Biddle, who was somewhat impolitic, said that Jackson's opposition to the Second Bank "should be treated as the honest though erroneous opinions of one who intends well". His patronizing tone raised the ire of Old Hickory who had fought a duel or two in his day. "This is intended as the first shot; it will pass without moving me" he said.

He told his vice president "The bank is trying to kill me, but I will kill it." And, he did. By vetoing the re-chartering of the Second Bank, Jackson set the nation on a course that ultimately had it free of a central bank from 1836 to 1913.

Without the constraints of the Second Bank, local banks printed and lent money (banknotes) willy nilly, leading to a land boom and inflation. Jackson wanted hard money, but what he got was easy credit. Seeing the error of his ways, he clamped down and demanded payment in specie (gold and silver) for government land sales. The panic of 1837 and a deep recession ensued.

Of course without a central bank, and despite enduring various booms and busts throughout much of the 19th century, the US economy grew by leaps and bounds. During this period free of central banking, the U.S. overtook Great Britain as the world's largest economy even though Britain had the Bank of England.

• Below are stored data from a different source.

/-- The bit steps from bit i to the end on the reference bus (20_memory.md R47, 40_enumeration.md R73): no (1, 1) pair is met, the
address assembled is one on the bus, each conflict on its path took `conflictDir`, and SEQ.LZ is the last of them that took 0. -/
theorem searchBits_reference (as : List Addr) (n i : Nat) (q : SearchSeq) (s : State) (r : RefBus) (hn : i + n = 64)
    (he : s.env = .reference r) (hp : i < 64 → r.phase = .search false i) (ha : r.sensors.map (·.addr) = as)
    (ht : ∀ d ∈ r.sensors, d.taking = true ↔ AgreeBelow i d.addr q.work) (hne : ∃ d ∈ r.sensors, AgreeBelow i d.addr q.work) :
    ∃ q' u r', searchBits n i q s = (some q', u) ∧ SameBlock s u ∧ u.env = .reference r' ∧
      r'.sensors.map sensorCore = r.sensors.map sensorCore ∧ q'.work ∈ as ∧ AgreeBelow i q'.work q.work ∧
      (∀ j, i ≤ j → j < 64 → ∀ d ∈ as, AgreeBelow j d q'.work → addrBit d j ≠ addrBit q'.work j →
        addrBit q'.work j = conflictDir s.cur j) ∧
      ((q'.lz = q.lz ∧ ∀ j, i ≤ j → j < 64 → ¬ZeroBranch as q'.work j) ∨
        ∃ j, i ≤ j ∧ j < 64 ∧ q'.lz = BitVec.ofNat 8 j ∧ ZeroBranch as q'.work j ∧
          ∀ k, j < k → k < 64 → ¬ZeroBranch as q'.work k) := by
  induction n generalizing i q s r with
  | zero =>
    obtain ⟨d, hd, hd2⟩ := hne
    have : i = 64 := by omega
    subst this
    refine ⟨q, s, r, rfl, .refl s, he, rfl, ?_, agreeBelow_refl _ _, by omega, .inl ⟨rfl, by omega⟩⟩
    rw [← ha, ← agreeBelow_full.1 hd2]; exact List.mem_map_of_mem hd
  | succ n ih =>
    replace hp := hp (by omega)
    set b := wiredAnd r false i with hb
    set cb := wiredAnd r true i with hcb
    have e1 : busReadBit s = (b, { s with env := .reference { r with phase := .search true i }, trace := s.trace ++ [.readBit b] }) := by
      rw [busReadBit_reference he]; simp [refReadBit, refAfterReadBit, hp, hb]
    have e2 : busReadBit (busReadBit s).2 = (cb, { s with env := .reference { r with phase := .search false i }, trace := s.trace ++ [.readBit b, .readBit cb] }) := by
      rw [e1, busReadBit_reference rfl]; simp [refReadBit, refAfterReadBit, hcb]; rfl
    have hb1 : b = true ↔ ∀ d ∈ r.sensors, AgreeBelow i d.addr q.work → addrBit d.addr i = true := by
      simp only [hb, wiredAnd, List.all_eq_true]
      refine forall₂_congr fun d hd => ?_
      rw [← ht d hd]; cases d.taking <;> simp
    have hcb1 : cb = true ↔ ∀ d ∈ r.sensors, AgreeBelow i d.addr q.work → addrBit d.addr i = false := by
      simp only [hcb, wiredAnd, List.all_eq_true]
      refine forall₂_congr fun d hd => ?_
      rw [← ht d hd]; cases d.taking <;> simp
    have hnr : (b && cb) = false := by
      obtain ⟨d, hd, hd2⟩ := hne
      by_contra hc
      simp only [Bool.not_eq_false, Bool.and_eq_true] at hc
      have h1 := hb1.1 hc.1 d hd hd2
      have h2 := hcb1.1 hc.2 d hd hd2
      simp [h1] at h2
    set dir := chooseDir s.cur b cb i with hdir
    have hd' : ∃ d ∈ r.sensors, AgreeBelow i d.addr q.work ∧ addrBit d.addr i = dir := by
      by_cases hbb : b = true
      · have hcf : cb = false := by simpa [hbb] using hnr
        have : dir = true := by simp [hdir, chooseDir, hbb, hcf]
        obtain ⟨d, hd, hd2⟩ := hne
        exact ⟨d, hd, hd2, by rw [this]; exact hb1.1 hbb d hd hd2⟩
      · by_cases hcc : cb = true
        · have : dir = false := by simp [hdir, chooseDir, hbb, hcc]
          obtain ⟨d, hd, hd2⟩ := hne
          exact ⟨d, hd, hd2, by rw [this]; exact hcb1.1 hcc d hd hd2⟩
        · cases hdv : dir with
          | true => simp only [hcb1, not_forall] at hcc; obtain ⟨d, hd, hd2, h3⟩ := hcc; exact ⟨d, hd, hd2, by simpa using h3⟩
          | false => simp only [hb1, not_forall] at hbb; obtain ⟨d, hd, hd2, h3⟩ := hbb; exact ⟨d, hd, hd2, by simpa using h3⟩
    have hcd : ∀ d ∈ r.sensors, AgreeBelow i d.addr q.work → addrBit d.addr i ≠ dir → dir = conflictDir s.cur i := by
      intro d hd hd2 h3
      obtain ⟨d', hd', hd2', h3'⟩ := hd'
      have hbf : b = false := by
        by_contra hc
        have hc : b = true := by simpa using hc
        exact h3 ((hb1.1 hc d hd hd2).trans ((h3' ▸ hb1.1 hc d' hd' hd2').symm))
      have hcf : cb = false := by
        by_contra hc
        have hc : cb = true := by simpa using hc
        exact h3 ((hcb1.1 hc d hd hd2).trans ((h3' ▸ hcb1.1 hc d' hd' hd2').symm))
      simp [hdir, chooseDir, hbf, hcf, conflictDir]
    have hz : zeroConflict b cb dir = true ↔ dir = false ∧ ∃ d ∈ r.sensors, AgreeBelow i d.addr q.work ∧ addrBit d.addr i = true := by
      obtain ⟨d', hd', hd2', h3'⟩ := hd'
      constructor
      · intro h
        simp only [zeroConflict, Bool.and_eq_true, Bool.not_eq_true'] at h
        refine ⟨h.2, ?_⟩
        have : ¬ cb = true := by simp [h.1.2]
        simp only [hcb1, not_forall] at this
        obtain ⟨d, hd, hd2, h3⟩ := this
        exact ⟨d, hd, hd2, by simpa using h3⟩
      · rintro ⟨h1, d, hd, hd2, h3⟩
        have hbf : ¬ b = true := fun hc => by have := hb1.1 hc d' hd' hd2'; simp [h3', h1] at this
        have hcf : ¬ cb = true := fun hc => by have := hcb1.1 hc d hd hd2; simp [h3] at this
        simp [zeroConflict, h1, hbf, hcf]
    have hw : ∀ j, addrBit (q.take i b cb dir).work j = if j = i then dir else addrBit q.work j := by
      intro j; simp only [SearchSeq.take]; rw [addrBit_setAddrBit _ (by omega)]
    have hag : ∀ a, AgreeBelow (i+1) a (q.take i b cb dir).work ↔ AgreeBelow i a q.work ∧ addrBit a i = dir := by
      intro a
      rw [agreeBelow_succ, hw i, if_pos rfl]
      refine and_congr_left fun _ => forall₂_congr fun k hk => ?_
      rw [hw k, if_neg (by omega)]
    rw [searchBits_succ (by rw [e2, e1]; exact hnr)]
    rw [e2, e1]
    simp only
    rw [← hdir, busWriteBit_reference rfl]
    obtain ⟨q', u, r', h1, h2, h3, h4, h5, h6, h7, h8⟩ := ih (i+1) (q.take i b cb dir)
      { s with env := .reference (refWriteBit dir { r with phase := .search false i }), trace := s.trace ++ [.readBit b, .readBit cb] ++ [.writeBit dir] }
      (refWriteBit dir { r with phase := .search false i }) (by omega) rfl
      (fun h => by simp [refWriteBit, show i < 63 by omega])
      (by simp [refWriteBit, ← ha, Function.comp_def])
      (by
        intro d hd
        simp only [refWriteBit, List.mem_map] at hd
        obtain ⟨d0, hd0, rfl⟩ := hd
        rw [hag]; simp [ht d0 hd0])
      (by
        obtain ⟨d, hd, hd2, h3⟩ := hd'
        refine ⟨{ d with taking := d.taking && (addrBit d.addr i == dir) }, ?_, (hag _).2 ⟨hd2, h3⟩⟩
        simp only [refWriteBit, List.mem_map]; exact ⟨d, hd, rfl⟩)
    have h6' := (hag _).1 h6
    refine ⟨q', u, r', h1, ⟨h2.params, h2.cur, h2.slots, h2.cmd, h2.status, h2.rdata, h2.raux, h2.inputs⟩, h3, ?_, h5, h6'.1, ?_, ?_⟩
    · rw [h4]; simp [refWriteBit, sensorCore]
    · intro j hj hj2 d hd hd2 hd3
      by_cases hji : j = i
      · subst hji
        rw [← ha] at hd
        obtain ⟨d0, hd0, rfl⟩ := List.mem_map.1 hd
        rw [h6'.2]
        exact hcd d0 hd0 (hd2.trans h6'.1) (by rw [← h6'.2]; exact hd3)
      · exact h7 j (by omega) hj2 d hd hd2 hd3
    · have hzi : zeroConflict b cb dir = true ↔ ZeroBranch as q'.work i := by
        rw [hz]
        unfold ZeroBranch
        rw [h6'.2, ← ha]
        refine and_congr_right fun _ => ?_
        constructor
        · rintro ⟨d, hd, hd2, h⟩; exact ⟨d.addr, List.mem_map_of_mem hd, hd2.trans h6'.1.symm, h⟩
        · rintro ⟨d, hd, hd2, h⟩
          obtain ⟨d0, hd0, rfl⟩ := List.mem_map.1 hd
          exact ⟨d0, hd0, hd2.trans h6'.1, h⟩
      rcases h8 with ⟨h9, h10⟩ | ⟨j, hj, hj2, hj3, hj4, hj5⟩
      · by_cases hc : zeroConflict b cb dir = true
        · right
          exact ⟨i, le_refl _, by omega, by rw [h9]; simp [SearchSeq.take, hc], hzi.1 hc, fun k hk hk2 => h10 k (by omega) hk2⟩
        · left
          refine ⟨by rw [h9]; simp [SearchSeq.take, hc], fun j hj hj2 => ?_⟩
          by_cases hji : j = i
          · subst hji; rwa [hzi] at hc
          · exact h10 j (by omega) hj2
      · right; exact ⟨j, by omega, hj2, hj3, hj4, hj5⟩
/-- SEARCH on the reference bus with sensors of the addresses `as`: it walks to an address on the bus, and its 194 calls leave the
block and the sensors' contents alone. -/
theorem searchBus_reference {s : State} {r : RefBus} {as : List Addr} (he : s.env = .reference r)
    (ha : r.sensors.map (·.addr) = as) (hne : as ≠ []) :
    ∃ q u r', searchBus s = searchEnd (some q, u) ∧ SameBlock s u ∧ u.env = .reference r' ∧
      r'.sensors.map sensorCore = r.sensors.map sensorCore ∧ q.work ∈ as ∧
      (∀ j < 64, ∀ d ∈ as, AgreeBelow j d q.work → addrBit d j ≠ addrBit q.work j → addrBit q.work j = conflictDir s.cur j) ∧
      ((q.lz = 0xFF ∧ ∀ j < 64, ¬ZeroBranch as q.work j) ∨
        ∃ j < 64, q.lz = BitVec.ofNat 8 j ∧ ZeroBranch as q.work j ∧ ∀ k, j < k → k < 64 → ¬ZeroBranch as q.work k) := by
  have hse : r.sensors ≠ [] := by rintro h; simp [h] at ha; exact hne ha
  have h0 : r.sensors.isEmpty = false := by simpa using hse
  unfold searchBus
  rw [busReset_reference he, h0]
  simp only [Bool.not_false, if_true]
  rw [busWriteByte_reference rfl]
  obtain ⟨q, u, r', h1, h2, h3, h4, h5, -, h6, h7⟩ := searchBits_reference as 64 0 ⟨0, 0xFF⟩
    { s with env := .reference (refWriteByte cmdSearchRom (Config.freeScratchpad s.draws) (refReset r)), draws := s.draws + 1,
             trace := s.trace ++ [.reset true] ++ [.writeByte cmdSearchRom] }
    (refWriteByte cmdSearchRom (Config.freeScratchpad s.draws) (refReset r)) rfl rfl (fun _ => rfl)
    (by simp [refWriteByte, refReset, ← ha, Function.comp_def])
    (by
      intro d hd
      simp only [refWriteByte, refReset, if_true, List.mem_map] at hd
      obtain ⟨d0, -, rfl⟩ := hd
      simp [AgreeBelow])
    (by
      obtain ⟨d, l, hl⟩ := List.exists_cons_of_ne_nil hse
      exact ⟨{ d with taking := true }, by simp [refWriteByte, refReset, hl], by simp [AgreeBelow]⟩)
  refine ⟨q, u, r', by rw [h1], ⟨h2.params, h2.cur, h2.slots, h2.cmd, h2.status, h2.rdata, h2.raux, h2.inputs⟩, h3, ?_, h5,
    fun j hj => h6 j (Nat.zero_le _) hj, ?_⟩
  · rw [h4]; simp [refWriteByte, refReset, sensorCore, Function.comp_def]
  · rcases h7 with ⟨h8, h9⟩ | ⟨j, -, hj, h8, h9, h10⟩
    · exact .inl ⟨h8, fun j hj => h9 j (Nat.zero_le _) hj⟩
    · exact .inr ⟨j, hj, h8, h9, h10⟩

Perhaps the closest political personage to Andrew Jackson these days is Congressman Ron Paul. He has written a book called End the Fed and will oversee a congressional committee to which the Federal Reserve will report. If he can't end the Fed he would certainly like to strip our central bank of its dual mandate (maximum employment and price stability) and have it just focus on inflation.

While there's reason to be sympathetic to the Feds goals along with reasons to be skeptical about the broad commentary suggesting that QE2 will lead to inflation, the Fed's aggressive stance seems unnecessary, and worse for the world's foremost central bank, it is now threatening the Feds credibility and independence.

We don't have a liquidity problem anymore, rather we have a confidence problem. And all this controversy surrounding QE2 distracts from the real problem, which is rebuilding business and consumer confidence.

Mr. Bernanke is possibly right about the economics of quantitative easing, but he could still lose the political war and end up back at Princeton, Nicholas Biddle's alma mater.

 

Jeff Pantages, CFA, is the chief investment officer for Alaska Permanent Capital Management.